Pandasを使用してサブレベルのデータを読み取っているうちに、私は立ち往生しています。Pandasを使用してサブレベルのJSONデータを読み取る
背景:私は一連のデータをダウンロードするNYTアーカイブAPIを使用
、私は実際にそれでJSONオブジェクトのリストを持っているJSONファイルにそれを保存します。
手順:
私はread_jsonメソッドを使用してJSONファイルを読み込みます。
pandas_df = pd.read_json("data.json")
私は頭を使ったサンプルの結果を見ると、それは以下のようになります。
pandas_df.head()
copyright \
0 Copyright (c) 2013 The New York Times Company....
1 Copyright (c) 2013 The New York Times Company....
2 Copyright (c) 2013 The New York Times Company....
3 Copyright (c) 2013 The New York Times Company....
4 Copyright (c) 2013 The New York Times Company....
response
0 {'docs': [{'subsection_name': None, 'slideshow...
1 {'docs': [{'subsection_name': None, 'slideshow...
2 {'docs': [{'subsection_name': None, 'slideshow...
3 {'docs': [{'subsection_name': None, 'slideshow...
4 {'docs': [{'subsection_name': None, 'slideshow...

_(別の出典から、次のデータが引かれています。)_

-- ==== Sys2Proof/Machine/PinEvents.lean ====
section
/-! DEFINITION. Reset pins: DEVICE_RESET, DEVICE_RESET_ENDS, PORT_RESET, PRST_RELEASE (R164, R167). -/

namespace Sys2Proof.Machine

/-- DEVICE_RESET (R167). -/
def execDeviceReset (s : State) : Answer := .next s.deviceReset

/-- DEVICE_RESET_ENDS (R167): the part runs from its reset values. -/
def execDeviceResetEnds (s : State) : Answer := .next { s with inReset := false }

/-- The level of PRSTn. -/
def State.setPrst (s : State) (p : Port) (low : Bool) : State :=
  s.putEngine p { s.engine p with prstLow := low }

/-- PORT_RESET (R164): a falling edge of PRSTn. A pin that is low has none (log 1). -/
def execPortReset (p : Port) (s : State) : Answer :=
  if (s.engine p).prstLow then .next s else .next ((s.setPrst p true).portReset p)

/-- PRST_RELEASE (R164): PRSTn goes high; nothing further happens. -/
def execPrstRelease (p : Port) (s : State) : Answer := .next (s.setPrst p false)

end Sys2Proof.Machine
end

私は唯一の応答で情報を必要とします。だから私は以下のようにコードを変更する場合:
print(pandas_df["response"].head())
0 {'docs': [{'subsection_name': None, 'slideshow...
1 {'docs': [{'subsection_name': None, 'slideshow...
2 {'docs': [{'subsection_name': None, 'slideshow...
3 {'docs': [{'subsection_name': None, 'slideshow...
4 {'docs': [{'subsection_name': None, 'slideshow...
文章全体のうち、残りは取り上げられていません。